Blackwell Thomas, Alvi Suffia, Curran Nicholas R, Germanwala Arpita
Otolaryngology Section, Department of Surgery, Jesse Brown VA Medical Center, Chicago, Illinois, USA.
Department of Otolaryngology, University of Illinois at Chicago College of Medicine, Chicago, Illinois, USA.
Laryngoscope. 2024 Aug;134(8):3555-3561. doi: 10.1002/lary.31397. Epub 2024 Mar 19.
There is a lack of a definitive study in the literature comparing early versus late tracheostomy and exploring the impact of tracheostomy timing on patient outcomes. This study may help guide treatment paradigms and contribute to a consensus for optimal tracheostomy timing.

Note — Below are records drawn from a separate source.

-- ==== Sys2Proof/Machine/Arithmetic.lean ====
section
/-! DEFINITION. The arithmetic instructions (spec 42_arithmetic.md R230 to R237). -/

namespace Sys2Proof.Machine

/-- `ADD dst, src` (R231). -/
def execAddR (dst src : GRef) (s : State) : Result := aluReg aluAdd dst src s

/-- `ADD dst, lit` (R231). -/
def execAddI (dst : GRef) (lit : Word) (s : State) : Result := aluLit aluAdd dst lit s

/-- `SUB dst, src` (R232). -/
def execSubR (dst src : GRef) (s : State) : Result := aluReg aluSub dst src s

/-- `SUB dst, lit` (R232). -/
def execSubI (dst : GRef) (lit : Word) (s : State) : Result := aluLit aluSub dst lit s

/-- `MUL dst, src` (R233). -/
def execMulR (dst src : GRef) (s : State) : Result := aluReg aluMul dst src s

/-- `MUL dst, lit` (R233). -/
def execMulI (dst : GRef) (lit : Word) (s : State) : Result := aluLit aluMul dst lit s

/-- `UDIV dst, src` (R234). -/
def execUdivR (dst src : GRef) (s : State) : Result :=
  divide 3 aluUdiv dst (sourceValue dst src s) s

/-- `UDIV dst, lit` (R234). -/
def execUdivI (dst : GRef) (lit : Word) (s : State) : Result :=
  divide (literalLength dst) aluUdiv dst (literalValue dst lit) s

/-- `SDIV dst, src` (R235). -/
def execSdivR (dst src : GRef) (s : State) : Result :=
  divide 3 aluSdiv dst (sourceValue dst src s) s

/-- `SDIV dst, lit` (R235). -/
def execSdivI (dst : GRef) (lit : Word) (s : State) : Result :=
  divide (literalLength dst) aluSdiv dst (literalValue dst lit) s

/-- `NEG dst` (R236). -/
def execNeg (dst : GRef) (s : State) : Result := aluOne aluNeg dst s

end Sys2Proof.Machine
end

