-- ==== Sys2Proof/Machine/Bitwise.lean ====
section
/-! DEFINITION. The logical, shift and rotate instructions (spec 43_bitwise.md R260 to R273). -/

namespace Sys2Proof.Machine

/-- `AND dst, src` (R261). -/
def execAndR (dst src : GRef) (s : State) : Result := aluReg aluAnd dst src s

/-- `AND dst, lit` (R261). -/
def execAndI (dst : GRef) (lit : Word) (s : State) : Result := aluLit aluAnd dst lit s

/-- `OR dst, src` (R262). -/
def execOrR (dst src : GRef) (s : State) : Result := aluReg aluOr dst src s

/-- `OR dst, lit` (R262). -/
def execOrI (dst : GRef) (lit : Word) (s : State) : Result := aluLit aluOr dst lit s

/-- `XOR dst, src` (R263). -/
def execXorR (dst src : GRef) (s : State) : Result := aluReg aluXor dst src s

/-- `XOR dst, lit` (R263). -/
def execXorI (dst : GRef) (lit : Word) (s : State) : Result := aluLit aluXor dst lit s

/-- `NOT dst` (R264). -/
def execNotR (dst : GRef) (s : State) : Result := aluOne aluNot dst s

/-- `SHL dst, count` (R266). -/
def execShlR (dst count : GRef) (s : State) : Result := aluReg aluShl dst count s

/-- `SHL dst, lit` (R266). -/
def execShlI (dst : GRef) (lit : Word) (s : State) : Result := aluLit aluShl dst lit s

/-- `SHR dst, count` (R267). -/
def execShrR (dst count : GRef) (s : State) : Result := aluReg aluShr dst count s

/-- `SHR dst, lit` (R267). -/
def execShrI (dst : GRef) (lit : Word) (s : State) : Result := aluLit aluShr dst lit s

/-- `SAR dst, count` (R268). -/
def execSarR (dst count : GRef) (s : State) : Result := aluReg aluSar dst count s

/-- `SAR dst, lit` (R268). -/
def execSarI (dst : GRef) (lit : Word) (s : State) : Result := aluLit aluSar dst lit s

/-- `ROL dst, count` (R269). -/
def execRolR (dst count : GRef) (s : State) : Result := aluReg aluRol dst count s

/-- `ROL dst, lit` (R269). -/
def execRolI (dst : GRef) (lit : Word) (s : State) : Result := aluLit aluRol dst lit s

/-- `ROR dst, count` (R270). -/
def execRorR (dst count : GRef) (s : State) : Result := aluReg aluRor dst count s

/-- `ROR dst, lit` (R270). -/
def execRorI (dst : GRef) (lit : Word) (s : State) : Result := aluLit aluRor dst lit s

/-- `RCL dst, count` (R272). -/
def execRclR (dst count : GRef) (s : State) : Result := aluReg (aluRcl s.flags.c) dst count s

/-- `RCL dst, lit` (R272). -/
def execRclI (dst : GRef) (lit : Word) (s : State) : Result := aluLit (aluRcl s.flags.c) dst lit s

/-- `RCR dst, count` (R273). -/
def execRcrR (dst count : GRef) (s : State) : Result := aluReg (aluRcr s.flags.c) dst count s

/-- `RCR dst, lit` (R273). -/
def execRcrI (dst : GRef) (lit : Word) (s : State) : Result := aluLit (aluRcr s.flags.c) dst lit s

end Sys2Proof.Machine
end

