-- ==== Sys2Proof/Machine/Control.lean ====
section
/-! DEFINITION. The control instructions (spec 40_control.md R170 to R175). -/

namespace Sys2Proof.Machine

/-- `HALT` (R170): stops the CPU. Privileged (R175). -/
def execHalt (s : State) : Result := guardPrivilege true s (.next ((advance 1 s).setRunState .stopped))

/-- `PAUSE` (R171): waits for an interrupt. Privileged (R175). -/
def execPause (s : State) : Result := guardPrivilege true s (.next ((advance 1 s).setRunState .paused))

/-- `NOP` (R172). -/
def execNop (s : State) : Result := .next (advance 1 s)

/-- `IRETURN` (R173): the interrupt return. Privileged (R175). -/
def execIreturn (s : State) : Result := guardPrivilege true s (.next (returnFromInterrupt s))

/-- `SYSCALL` (R174): takes interrupt 8 in both modes. -/
def execSyscall (s : State) : Result := .next (raiseSystemCall s)

end Sys2Proof.Machine
end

A retrospective review was performed comparing early versus late timing of tracheostomy placement and their respective outcomes. The authors used data provided by VA Informatics and Computing Infrastructure (VINCI) to find patients who received a tracheostomy at any VA Medical Center in the United States. There were a total of 25,334 tracheostomies in the database which satisfied our criteria. These occurred between the years 1999 and 2022. Propensity score matching assessed 17,074 tracheostomies, 8537 in either group. The median age of patients in the matched groups was 66 years, and approximately 97.4% of patients were male. Early tracheostomy timing was defined as the placement of the tracheostomy within 10 days of intubation. Outcomes included post-tracheostomy intensive care unit (ICU) days, post-tracheostomy hospital days, successful ventilator weaning, and all-cause mortality.
Early tracheostomy was associated with significantly fewer ICU days and hospital days, and the early group experienced higher rates of successful ventilator weaning. Survival analysis of data within 5 years of tracheostomy showed that early tracheostomy was associated with significantly lower hazard for all-cause mortality.
Our results add to the body of evidence that an earlier transition to mechanical ventilation by tracheostomy confers benefits in patient morbidity and mortality as well as resource utilization.
3 Laryngoscope, 134:3555-3561, 2024.
文献中缺乏一项权威性研究来比较早期与晚期气管切开术,并探讨气管切开时机对患者预后的影响。本研究可能有助于指导治疗模式,并促成关于最佳气管切开时机的共识。
进行了一项回顾性研究,比较气管切开术的早期与晚期时机及其各自的预后。作者使用退伍军人事务部信息学和计算基础设施(VINCI)提供的数据,以找出在美国任何一家退伍军人事务部医疗中心接受气管切开术的患者。数据库中共有25334例气管切开术符合我们的标准。这些手术发生在1999年至2022年之间。倾向评分匹配评估了17074例气管切开术,每组8537例。匹配组患者的中位年龄为66岁,约97.4%的患者为男性。早期气管切开时机定义为在插管后10天内进行气管切开术。预后指标包括气管切开术后重症监护病房(ICU)住院天数、气管切开术后住院天数、成功脱机以及全因死亡率。
早期气管切开术与显著更少的ICU住院天数和住院天数相关,并且早期组成功脱机的比例更高。气管切开术后5年内的数据生存分析表明,早期气管切开术与全因死亡率的显著更低风险相关。
我们的结果进一步证明,通过气管切开术更早地过渡到机械通气在患者发病率、死亡率以及资源利用方面具有益处。
3 《喉镜》,134:3555 - 3561,2024年。